Credit institutions and businesses can now relax after the State Bank of Vietnam enacted Circular No.14/2021/TT-NHNN to extend the time and scope of debt rescheduling for enterprises suffering from COVID-19.
|Newly-enacted Circular 14 offers more practical support for pandemic-hit businesses |
Five months since the enactment of Circular No.03/2021/TT-NHNN as the first revision of State Bank of Vietnam’s (SBV) Circular No.01/2020/TT-NHNN on debt rescheduling for customers affected by COVID-19 pandemic, the central bank (SBV) has just released Circular No.14/2021/TT-NHNN as the second revision, on continued extension of debt repayment as well as debt rescheduling scope.
The commercial lenders have deemed the second revision as quick and timely, helping retail and corporate customers and the banks themselves to unclog impediments.

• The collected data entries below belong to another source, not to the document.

-- ==== Sys2Proof/Laws/Gives.lean ====
section
/-! SUPPORT. What an instruction of one thread leads to, by the answer of its operation: for each form of completion one lemma
from the operation to the completion. -/

namespace Sys2Proof.Machine

open Sys2Proof.Safety

theorem mem_span {d n j : Nat} (h : j < n) : d + j ∈ span d n := List.mem_map.2 ⟨j, List.mem_range.2 h, rfl⟩

theorem not_mem_span {d n r : Nat} (h : r < d ∨ d + n ≤ r) : r ∉ span d n := by
  simp only [span, List.mem_map, List.mem_range, not_exists, not_and]
  omega

/-! ## By the answer of the operation -/

theorem runs_go {s s1 : State} {u tid : Nat} {i : Instr} {op : State → Nat → Nat → Act × State} (h : Runs s u tid i)
    (ho : op s u tid = (.go, s1)) : perThread i op s = onNext s s1 u tid i := by
  rw [perThread_runs op h, ho]
  simp only [State.follow, onNext, onward, drawn]

theorem runs_jump {s s1 : State} {u tid : Nat} {i : Instr} {op : State → Nat → Nat → Act × State} {pc : Addr}
    (h : Runs s u tid i) (ho : op s u tid = (.jump pc, s1)) : perThread i op s = onward s s1 u tid i pc := by
  rw [perThread_runs op h, ho]
  simp only [State.follow, onward, drawn]

theorem runs_trap {s s1 : State} {u tid : Nat} {i : Instr} {op : State → Nat → Nat → Act × State} {x : TrapInfo}
    (h : Runs s u tid i) (ho : op s u tid = (.trap x, s1)) : perThread i op s = trapped s s1 u tid i x := by
  rw [perThread_runs op h, ho]
  simp only [State.follow, trapped, drawn]

theorem runs_wait {s s1 : State} {u tid : Nat} {i : Instr} {op : State → Nat → Nat → Act × State} {k : WaitKind}
    (h : Runs s u tid i) (ho : op s u tid = (.wait k, s1)) : perThread i op s = held s s1 u tid i k := by
  rw [perThread_runs op h, ho]
  simp only [State.follow, held, drawn]

theorem runs_retry {s s1 : State} {u tid : Nat} {i : Instr} {op : State → Nat → Nat → Act × State} {k : WaitKind}
    (h : Runs s u tid i) (ho : op s u tid = (.retry k, s1)) : perThread i op s = putOff s s1 u tid i k := by
  rw [perThread_runs op h, ho]
  simp only [State.follow, putOff, drawn]

/-- What `goes` says, for `onward`. -/
theorem onward_goes {s s1 : State} {u tid k : Nat} {i : Instr} {w : Touch} (pc : Addr) (hc : Clear s u tid i)
    (ha : Acts s s1 u tid w k) (hk : k ≤ 8192) :
    Frame s (onward s s1 u tid i pc) u tid w ∧ ((onward s s1 u tid i pc).thr u tid).pc = pc ∧
    ((onward s s1 u tid i pc).team u).work = (s.team u).work + 1 ∧ Ended s1 (onward s s1 u tid i pc) u tid :=
  goes pc (headOf i).k (s.earlyGuard u tid (headOf i) || s.earlyRead u tid (regUse i)) hc ha hk

theorem onNext_goes {s s1 : State} {u tid k : Nat} {i : Instr} {w : Touch} (hc : Clear s u tid i)
    (ha : Acts s s1 u tid w k) (hk : k ≤ 8192) :
    Frame s (onNext s s1 u tid i) u tid w ∧ WentOn s (onNext s s1 u tid i) u tid i ∧ Ended s1 (onNext s s1 u tid i) u tid := by
  obtain ⟨a, b, c, e⟩ := onward_goes (nextPc i (s.thr u tid).pc) hc ha hk
  exact ⟨a, ⟨b, c⟩, e⟩

theorem held_goes {s s1 : State} {u tid k : Nat} {i : Instr} {w : Touch} {kind : WaitKind} (hc : Clear s u tid i)
    (ha : Acts s s1 u tid w k) (hk : k ≤ 8192) (hs : State.isSwpt kind = false)
    (hm : kind ≠ .home) (hy : s1.cyc = s.cyc) :
    Frame s (held s s1 u tid i kind) u tid w ∧ Waits s (held s s1 u tid i kind) u tid i kind :=
  stays kind (s.earlyGuard u tid (headOf i) || s.earlyRead u tid (regUse i)) hc ha hk hs hm hy

/-! ## Forms of completion -/

/-- Words written to consecutive lane registers, whatever their number. -/
theorem gives_words {i : Instr} {d : BitVec 7} {n : Nat} {v : State → Nat → Nat → Nat} (op : State → Nat → Nat → State)
    (he : ∀ s, exec i s = .next (perThread i (plain op) s))
    (ho : ∀ s u tid, op s u tid = s.writeLanes u tid d.toNat (wordsOf n (v s u tid))) (hn : n ≤ 64) : Gives i d n v := by
  intro s u tid hc
  have ha : Acts s (op s u tid) u tid { lanes := span d.toNat n } (128 * n) := by
    rw [ho]
    simpa only [Acts.wordsOf_length] using Acts.writeLanes u tid { lanes := span d.toNat n } (wordsOf n (v s u tid)) s d.toNat
      (fun j hj => mem_span (by simpa [Acts.wordsOf_length] using hj))
  refine ⟨_, he s, ?_⟩
  rw [runs_go hc.1 (s1 := op s u tid) rfl]
  obtain ⟨a, b, c⟩ := onNext_goes hc ha (by omega)
  refine ⟨Holds.congr c.regs ?_, a, b⟩
  rw [ho]
  exact holds_writeLanes u tid _ s _ (clear_here hc)

theorem gives_of {i : Instr} {d : BitVec 7} {ty : Ty} {v : State → Nat → Nat → Nat} (op : State → Nat → Nat → State)
    (he : ∀ s, exec i s = .next (perThread i (plain op) s)) (ho : ∀ s u tid, op s u tid = s.writeDest u tid d ty (v s u tid)) :
    Gives i d ty.words v :=
  gives_words op he (fun s u tid => ho s u tid) (by cases ty <;> decide)

theorem givesNum_of {i : Instr} {d : BitVec 7} {ty : Ty} {v : State → Nat → Nat → Nat × Flags} (op : State → Nat → Nat → State)
    (he : ∀ s, exec i s = .next (perThread i (plain op) s))
    (ho : ∀ s u tid, op s u tid = (s.writeDest u tid d ty (v s u tid).1).setFlags u tid (v s u tid).2) :
    GivesNum i d ty.words v := by
  intro s u tid hc
  have h1 := Acts.writeDest s u tid { lanes := span d.toNat ty.words, flags := true } d ty (v s u tid).1 (fun j hj => mem_span hj)
  have ha : Acts s (op s u tid) u tid { lanes := span d.toNat ty.words, flags := true } (128 * ty.words + 0) := by
    rw [ho]
    exact h1.trans (Acts.setFlags _ u tid _ _ rfl)
  have hk : 128 * ty.words + 0 ≤ 8192 := by cases ty <;> decide
  have h0 := Acts.writeDest s u tid { lanes := span d.toNat ty.words } d ty (v s u tid).1 (fun j hj => mem_span hj)
  have hh := h1.small.here u tid (clear_here hc)
  refine ⟨_, he s, ?_⟩
  rw [runs_go hc.1 (s1 := op s u tid) rfl]
  obtain ⟨a, b, c⟩ := onNext_goes hc ha hk
  refine ⟨Holds.congr c.regs ?_, ?_, a, b⟩
  · rw [ho]
    refine Holds.congr ?_ (holds_writeDest s u tid d ty (v s u tid).1 (clear_here hc))
    unfold State.setFlags
    split
    · rfl
    · rw [State.thr_updThr_self _ _ _ _ hh]
  · rw [c.flags, ho, ← h0.flags rfl]
    unfold State.setFlags
    split
    · rename_i e
      simp [e]
    · rw [State.thr_updThr_self _ _ _ _ hh]

theorem givesLate_of {i : Instr} {d : BitVec 7} {ty : Ty} {v : State → Nat → Nat → Nat} (op : State → Nat → Nat → State)
    (he : ∀ s, exec i s = .next (perThread i (plain op) s)) (ho : ∀ s u tid, op s u tid = lateDest s u tid d ty (v s u tid)) :
    GivesLate i d ty.words v := by
  intro s u tid hc
  have ha : Acts s (op s u tid) u tid {} 0 := by
    rw [ho]
    exact Acts.addPend s u tid _ _ _ _
  refine ⟨_, he s, ?_⟩
  rw [runs_go hc.1 (s1 := op s u tid) rfl]
  obtain ⟨a, b, c⟩ := onNext_goes hc ha (by omega)
  refine ⟨?_, a, b⟩
  obtain ⟨p, hp, h1, h2, h3⟩ := owes_addPend s u tid .result (regPairs d.toNat (wordsOf ty.words (v s u tid))) [] (clear_here hc)
  refine ⟨p, c.pend p ?_ (by rw [h1]; decide), h1, h2, h3⟩
  rw [ho]
  exact hp

theorem givesPred_of {i : Instr} {q : Pred} {v : State → Nat → Nat → Bool} (op : State → Nat → Nat → State)
    (he : ∀ s, exec i s = .next (perThread i (plain op) s)) (ho : ∀ s u tid, op s u tid = s.writePred u tid q.val (v s u tid)) :
    GivesPred i q v := by
  intro s u tid hc
  have ha : Acts s (op s u tid) u tid { preds := [q.val] } 0 := by
    rw [ho]
    exact Acts.writePred s u tid _ _ _ (by simp)
  refine ⟨_, he s, ?_⟩
  rw [runs_go hc.1 (s1 := op s u tid) rfl]
  obtain ⟨a, b, c⟩ := onNext_goes hc ha (by omega)
  refine ⟨?_, a, b⟩
  simp only [pred, c.preds]
  rw [ho]
  exact pred_writePred_self s u tid q _ (clear_here hc)

theorem givesNothing_of {i : Instr} (op : State → Nat → Nat → State)
    (he : ∀ s, exec i s = .next (perThread i (plain op) s)) (ho : ∀ s u tid, op s u tid = s) : GivesNothing i := by
  intro s u tid hc
  have ha : Acts s (op s u tid) u tid {} 0 := by rw [ho]; exact Acts.refl s u tid _
  refine ⟨_, he s, ?_⟩
  rw [runs_go hc.1 (s1 := op s u tid) rfl]
  obtain ⟨a, b, _⟩ := onNext_goes hc ha (by omega)
  exact ⟨a, b⟩

theorem passesWhen_of {i : Instr} {p : State → Nat → Nat → Prop} (op : State → Nat → Nat → Act × State)
    (he : ∀ s, exec i s = .next (perThread i op s)) (ho : ∀ s u tid, p s u tid → op s u tid = (.go, s)) : PassesWhen i p := by
  intro s u tid hc hp
  refine ⟨_, he s, ?_⟩
  rw [runs_go hc.1 (ho s u tid hp)]
  obtain ⟨a, b, _⟩ := onNext_goes hc (Acts.refl s u tid {}) (by omega)
  exact ⟨a, b⟩

theorem waitsWhen_of {i : Instr} {k : State → Nat → Nat → WaitKind} {p : State → Nat → Nat → Prop}
    (op : State → Nat → Nat → Act × State) (he : ∀ s, exec i s = .next (perThread i op s))
    (ho : ∀ s u tid, p s u tid → op s u tid = (.wait (k s u tid), s)) (hs : ∀ s u tid, State.isSwpt (k s u tid) = false)
    (hm : ∀ s u tid, k s u tid ≠ .home) : WaitsWhen i k p := by
  intro s u tid hc hp
  refine ⟨_, he s, ?_⟩
  rw [runs_wait hc.1 (ho s u tid hp)]
  exact held_goes hc (Acts.refl s u tid {}) (by omega) (hs s u tid) (hm s u tid) rfl

end Sys2Proof.Machine
end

Compared to former regulations, Circular 04 carries two highlights. The scope of the loans which are entitled to delay in repayment with reduction or exemption of interest and fee now cover those arisen from June 10, 2020 until August 1, 2021, instead of just covering the loans prior to June 10, 2020 as regulated in Circular 03 in the first revision.
|Despite high assessments for timely enactment of Circular 14, many bank executives said that further efforts towards policy improvement are needed to further uphold firms and banks alike. |
In addition, the repayment of debt has been extended by an additional six months to June 30, 2022 instead of December 31, 2021.
Nguyen Dinh Tung, general director of Ho Chi Minh City-based OCB said that the new Circular is supportive to both lenders and firms, and that “OCB will accelerate rescheduling debts for the customers based on amended regulations”.
As Circular 03 had only allowed banks to reschedule the loans arose before June 30, 2020, most customers taking loans, including those hardly hit by the fourth wave of COVID-19 from late April until present would not have their debts rescheduled.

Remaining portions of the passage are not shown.